RECORDS PROVIDED ▸
/-! ### Faults (R172, R322, R384) -/

/-- Whether the operand log has room for an entry of a group (R322). -/
def State.logRoom (s : State) (a : Access) (w : Wg) : Bool :=
  decide (s.logCount w.core < 64) && decide (s.groupLog a.wg a.gi < 16)
/-- Kind of R175 of an access. -/
def Access.kind (a : Access) : Nat :=
  if a.isUpdate then 2 else
  match a.word with
  | .st _ | .stu _ | .ist _ | .discard _ => 1
  | _ => 0
/-- What an access without a translation becomes (R322): logged; where the log is full, holding its pipe's memory port. -/
def State.heldPhase (s : State) (a : Access) (w : Wg) : AccPhase :=
  if a.inLog || s.logRoom a w then .logged else .stalled
/-- What an attempt that cannot be performed does to its access: log it, ask the host, or fail it. `none` when it
changes nothing. -/
def State.accFault (s : State) (id : Nat) (a : Access) (w : Wg) : Option State :=
  match s.attempt id a w with
  | .done _ => none
  | .fault va c =>
    if !a.inLog ∧ !s.logRoom a w then
      (if a.phase = .stalled then none else some { s with accs := s.accs.set id { a with phase := .stalled } })
    else
      let s := s.logFault ⟨w.pasid, va, a.kind, c, .access id⟩
      some { s with accs := s.accs.set id { a with phase := .logged, els := s.accEls a w } }
  | .wait va =>
    let s' := s.askAts w.pasid a.kind va (.access id)
    if s'.atsReqs = s.atsReqs then none else some s'
  | .dead c lanes addr extra => some { s with accs := s.accs.set id { a with phase := .failed c (a.lanes lanes) addr extra } }
/-- TRANSLATION_FAULT (R322, R384): an access in flight that does not translate is logged; where the log is full, it holds its
pipe's memory port until an entry frees or it translates. -/
def execTranslationFault (id : Nat) (s : State) : Host.Outcome State Fault Refusal :=
  match s.accs.get? id with
  | some a =>
    match s.wgs.get? a.wg with
    | some w =>
      if a.inLog ∨ (a.formed ∧ a.isUpdate) then .fault .notEnabled
      else match s.accFault id a w with
        | some s' => .next s'
        | none =>
          (match s.attempt id a w, a.phase with
          | .done _, .stalled => .next { s with accs := s.accs.set id { a with phase := .inflight } }
          | _, _ => .fault .notEnabled)
    | none => .fault .notEnabled
  | none => .fault .notEnabled

/-- Fail the access of a waiter with a cause of kind D on a page that no mapping came for: of this cause and those that other
elements have met, the lowest code is taken, with the lanes that met it and the lowest of their addresses (R172, R175,
R180, log entry 33). -/
def State.failAccess (s : State) (id : Nat) (va : W64) (cause : BitVec 8) : State :=
  match s.accs.get? id with
  | some a =>
    match s.wgs.get? a.wg with
    | some w =>
      let memory (c : BitVec 8) : Bool := decide (0x20 ≤ c.toNat) && decide (c.toNat < 0x30)
      let els := s.accEls a w
      let on := els.filter fun x =>
        decide (x.2.1.toNat / 4096 ≤ va.toNat / 4096) && decide (va.toNat / 4096 ≤ (x.2.1.toNat + x.2.2 - 1) / 4096)
      let lost : List (Nat × W64 × BitVec 8 × Nat) := on.map fun x => (x.1, if memory cause then x.2.1 else va, cause, 0)
      let dead : List (Nat × W64 × BitVec 8 × Nat) := (els.filter fun x => !on.contains x).filterMap fun x =>
        match s.resolveOne w a.gi a.kind x.1 x.2.1 x.2.2 with
        | .error (_, .dead c e) => some (x.1, x.2.1, c, e)
        | _ => none
      let all := lost ++ dead
      let low := all.foldl (fun m x => if x.2.2.1.toNat < m.toNat then x.2.2.1 else m) cause
      let hit := all.filter fun x => x.2.2.1 = low
      let lanes : Mask := if hit = [] then a.mask else hit.foldl (fun m x => m ||| (1#32 <<< x.1)) 0
      let least := hit.foldl (fun m x => if x.2.1.toNat < m.2.1.toNat then x else m) (hit.headD (0, va, cause, 0))
      let extra : W64 := if memory low then BitVec.ofNat 64 (a.kind + 256 * least.2.2.2) else 0
      { s with accs := s.accs.set id { a with phase := .failed low (a.lanes lanes) least.2.1 extra } }
    | none => s
  | none => s

/-! ### Replay (R161, R181, R324) -/

/-- PLANES of the next unissued offset: 0xFF, or the planes left where some have issued or a return has named them (R161). -/
def Group.planesAhead (g : Group) : BitVec 8 :=
  match g.todo with
  | some t => if t = g.pmask then 0xFF else t
  | none => g.resumePlanes
/-- Deliver a deferred cause to a group: it resumes at its next unissued offset with PLANES 0xFF (R161), which is the one
it is in the middle of, with the planes left, if some planes there have issued. -/
def State.deliverDeferred (s : State) (wg gi : Nat) (ofs : BitVec 24) (exec : Mask) (pmask : BitVec 8) (cause : BitVec 8)
    (lanes : Mask) (addr extra : W64) : State :=
  match s.groupOf wg gi, s.wgs.get? wg with
  | some (k, g), some w =>
    let req (g : Group) (planes resumePlanes : BitVec 8) : TrapReq :=
      { cause, lanes, exec, addr, extra, ofs, pmask, planes, resume := g.ofs, resumePlanes }
    if g.ended then s.trapPolicy wg cause (trapRecord w g (req g 0 0))
    else
      match g.todo with
      | some t => s.takeTrap k (req g (if g.ofs = ofs then t else 0) g.planesAhead)
      | none =>
        match s.beginOffset k w g with
        | (s', some g') => s'.takeTrap k (req g' 0 g'.planesAhead)
        | (_, none) => s.takeTrap k (req g 0 g.resumePlanes)
  | _, _ => s
/-- End an access in its deferred cause: zero in its destinations, the cause to its group (R171). In a pair the lead
alone meets it, and the sweep takes it after as many words (R347). -/
def State.failNow (s : State) (id : Nat) (a : Access) (w : Wg) (cause : BitVec 8) (lanes : Mask) (addr extra : W64) : State :=
  let s := (s.writeDests a.wg a.gi a.ofs id (a.zeros w)).dropAcc id
  let x : LvPlace := ⟨true, a.mask, a.els, [], [], some (cause, lanes, addr, extra), []⟩
  let s := s.fillPlace a.wg a.place x
  match s.pairOf a.wg with
  | none => s.deliverDeferred a.wg a.gi a.ofs a.exec a.pmask cause lanes addr extra
  | some (_, _, false) => s
  | some (k, p, true) =>
    let s := match a.mirror with
      | some (u, owner) => s.writeDests u a.gi a.ofs owner (a.zeros w)
      | none => s
    let d : Due := ⟨a.gi, p.lead.count.getD a.gi 0, a.ofs, a.exec, a.pmask, cause, lanes, addr, extra⟩
    (s.setPair k { p with due := p.due ++ [d] }).deliverDeferred a.wg a.gi a.ofs a.exec a.pmask cause lanes addr extra
/-- Whether an older access of the group stands in the log: replays and causes keep program order (R65, R324). -/
def State.olderLogged (s : State) (id : Nat) (a : Access) (ready : Bool) : Bool :=
  (s.accsOf a.wg a.gi).any fun x => decide (x.1 < id) && (match x.2.phase with
    | .inflight | .stalled => false
    | .ready => true
    | _ => !ready)
/-- OPERAND_LOG_REPLAY (R324, R389): an entry whose page has been served replays whole, or traps. -/
def execOperandLogReplay (id : Nat) (s : State) : Host.Outcome State Fault Refusal :=
  match s.accs.get? id with
  | some a =>
    match s.wgs.get? a.wg with
    | some w =>
      if w.phase = .saved then .fault .notEnabled else
      match a.phase with
      | .ready =>
        if s.olderLogged id a true then .fault .notEnabled
        else match s.attempt id a w with
          | .done s' => .next (s'.wake w.core wakeReplay)
          | _ =>
            match s.accFault id a w with
            | some s' => .next s'
            | none => .fault .notEnabled
      | .failed cause lanes addr extra =>
        if s.olderLogged id a false then .fault .notEnabled
        else .next ((s.failNow id a w cause lanes addr extra).wake w.core wakeReplay)
      | _ => .fault .notEnabled
    | none => .fault .notEnabled
  | none => .fault .notEnabled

WHAT YOU SHOULD DO ▸ Give the data again, exactly.

EXERCISE RESPONSE ▸
/-! ### Faults (R172, R322, R384) -/

/-- Whether the operand log has room for an entry of a group (R322). -/
def State.logRoom (s : State) (a : Access) (w : Wg) : Bool :=
  decide (s.logCount w.core < 64) && decide (s.groupLog a.wg a.gi < 16)
/-- Kind of R175 of an access. -/
def Access.kind (a : Access) : Nat :=
  if a.isUpdate then 2 else
  match a.word with
  | .st _ | .stu _ | .ist _ | .discard _ => 1
  | _ => 0
/-- What an access without a translation becomes (R322): logged; where the log is full, holding its pipe's memory port. -/
def State.heldPhase (s : State) (a : Access) (w : Wg) : AccPhase :=
  if a.inLog || s.logRoom a w then .logged else .stalled
/-- What an attempt that cannot be performed does to its access: log it, ask the host, or fail it. `none` when it
changes nothing. -/
def State.accFault (s : State) (id : Nat) (a : Access) (w : Wg) : Option State :=
  match s.attempt id a w with
  | .done _ => none
  | .fault va c =>
    if !a.inLog ∧ !s.logRoom a w then
      (if a.phase = .stalled then none else some { s with accs := s.accs.set id { a with phase := .stalled } })
    else
      let s := s.logFault ⟨w.pasid, va, a.kind, c, .access id⟩
      some { s with accs := s.accs.set id { a with phase := .logged, els := s.accEls a w } }
  | .wait va =>
    let s' := s.askAts w.pasid a.kind va (.access id)
    if s'.atsReqs = s.atsReqs then none else some s'
  | .dead c lanes addr extra => some { s with accs := s.accs.set id { a with phase := .failed c (a.lanes lanes) addr extra } }
/-- TRANSLATION_FAULT (R322, R384): an access in flight that does not translate is logged; where the log is full, it holds its
pipe's memory port until an entry frees or it translates. -/
def execTranslationFault (id : Nat) (s : State) : Host.Outcome State Fault Refusal :=
  match s.accs.get? id with
  | some a =>
    match s.wgs.get? a.wg with
    | some w =>
      if a.inLog ∨ (a.formed ∧ a.isUpdate) then .fault .notEnabled
      else match s.accFault id a w with
        | some s' => .next s'
        | none =>
          (match s.attempt id a w, a.phase with
          | .done _, .stalled => .next { s with accs := s.accs.set id { a with phase := .inflight } }
          | _, _ => .fault .notEnabled)
    | none => .fault .notEnabled
  | none => .fault .notEnabled

/-- Fail the access of a waiter with a cause of kind D on a page that no mapping came for: of this cause and those that other
elements have met, the lowest code is taken, with the lanes that met it and the lowest of their addresses (R172, R175,
R180, log entry 33). -/
def State.failAccess (s : State) (id : Nat) (va : W64) (cause : BitVec 8) : State :=
  match s.accs.get? id with
  | some a =>
    match s.wgs.get? a.wg with
    | some w =>
      let memory (c : BitVec 8) : Bool := decide (0x20 ≤ c.toNat) && decide (c.toNat < 0x30)
      let els := s.accEls a w
      let on := els.filter fun x =>
        decide (x.2.1.toNat / 4096 ≤ va.toNat / 4096) && decide (va.toNat / 4096 ≤ (x.2.1.toNat + x.2.2 - 1) / 4096)
      let lost : List (Nat × W64 × BitVec 8 × Nat) := on.map fun x => (x.1, if memory cause then x.2.1 else va, cause, 0)
      let dead : List (Nat × W64 × BitVec 8 × Nat) := (els.filter fun x => !on.contains x).filterMap fun x =>
        match s.resolveOne w a.gi a.kind x.1 x.2.1 x.2.2 with
        | .error (_, .dead c e) => some (x.1, x.2.1, c, e)
        | _ => none
      let all := lost ++ dead
      let low := all.foldl (fun m x => if x.2.2.1.toNat < m.toNat then x.2.2.1 else m) cause
      let hit := all.filter fun x => x.2.2.1 = low
      let lanes : Mask := if hit = [] then a.mask else hit.foldl (fun m x => m ||| (1#32 <<< x.1)) 0
      let least := hit.foldl (fun m x => if x.2.1.toNat < m.2.1.toNat then x else m) (hit.headD (0, va, cause, 0))
      let extra : W64 := if memory low then BitVec.ofNat 64 (a.kind + 256 * least.2.2.2) else 0
      { s with accs := s.accs.set id { a with phase := .failed low (a.lanes lanes) least.2.1 extra } }
    | none => s
  | none => s

/-! ### Replay (R161, R181, R324) -/

/-- PLANES of the next unissued offset: 0xFF, or the planes left where some have issued or a return has named them (R161). -/
def Group.planesAhead (g : Group) : BitVec 8 :=
  match g.todo with
  | some t => if t = g.pmask then 0xFF else t
  | none => g.resumePlanes
/-- Deliver a deferred cause to a group: it resumes at its next unissued offset with PLANES 0xFF (R161), which is the one
it is in the middle of, with the planes left, if some planes there have issued. -/
def State.deliverDeferred (s : State) (wg gi : Nat) (ofs : BitVec 24) (exec : Mask) (pmask : BitVec 8) (cause : BitVec 8)
    (lanes : Mask) (addr extra : W64) : State :=
  match s.groupOf wg gi, s.wgs.get? wg with
  | some (k, g), some w =>
    let req (g : Group) (planes resumePlanes : BitVec 8) : TrapReq :=
      { cause, lanes, exec, addr, extra, ofs, pmask, planes, resume := g.ofs, resumePlanes }
    if g.ended then s.trapPolicy wg cause (trapRecord w g (req g 0 0))
    else
      match g.todo with
      | some t => s.takeTrap k (req g (if g.ofs = ofs then t else 0) g.planesAhead)
      | none =>
        match s.beginOffset k w g with
        | (s', some g') => s'.takeTrap k (req g' 0 g'.planesAhead)
        | (_, none) => s.takeTrap k (req g 0 g.resumePlanes)
  | _, _ => s
/-- End an access in its deferred cause: zero in its destinations, the cause to its group (R171). In a pair the lead
alone meets it, and the sweep takes it after as many words (R347). -/
def State.failNow (s : State) (id : Nat) (a : Access) (w : Wg) (cause : BitVec 8) (lanes : Mask) (addr extra : W64) : State :=
  let s := (s.writeDests a.wg a.gi a.ofs id (a.zeros w)).dropAcc id
  let x : LvPlace := ⟨true, a.mask, a.els, [], [], some (cause, lanes, addr, extra), []⟩
  let s := s.fillPlace a.wg a.place x
  match s.pairOf a.wg with
  | none => s.deliverDeferred a.wg a.gi a.ofs a.exec a.pmask cause lanes addr extra
  | some (_, _, false) => s
  | some (k, p, true) =>
    let s := match a.mirror with
      | some (u, owner) => s.writeDests u a.gi a.ofs owner (a.zeros w)
      | none => s
    let d : Due := ⟨a.gi, p.lead.count.getD a.gi 0, a.ofs, a.exec, a.pmask, cause, lanes, addr, extra⟩
    (s.setPair k { p with due := p.due ++ [d] }).deliverDeferred a.wg a.gi a.ofs a.exec a.pmask cause lanes addr extra
/-- Whether an older access of the group stands in the log: replays and causes keep program order (R65, R324). -/
def State.olderLogged (s : State) (id : Nat) (a : Access) (ready : Bool) : Bool :=
  (s.accsOf a.wg a.gi).any fun x => decide (x.1 < id) && (match x.2.phase with
    | .inflight | .stalled => false
    | .ready => true
    | _ => !ready)
/-- OPERAND_LOG_REPLAY (R324, R389): an entry whose page has been served replays whole, or traps. -/
def execOperandLogReplay (id : Nat) (s : State) : Host.Outcome State Fault Refusal :=
  match s.accs.get? id with
  | some a =>
    match s.wgs.get? a.wg with
    | some w =>
      if w.phase = .saved then .fault .notEnabled else
      match a.phase with
      | .ready =>
        if s.olderLogged id a true then .fault .notEnabled
        else match s.attempt id a w with
          | .done s' => .next (s'.wake w.core wakeReplay)
          | _ =>
            match s.accFault id a w with
            | some s' => .next s'
            | none => .fault .notEnabled
      | .failed cause lanes addr extra =>
        if s.olderLogged id a false then .fault .notEnabled
        else .next ((s.failNow id a w cause lanes addr extra).wake w.core wakeReplay)
      | _ => .fault .notEnabled
    | none => .fault .notEnabled
  | none => .fault .notEnabled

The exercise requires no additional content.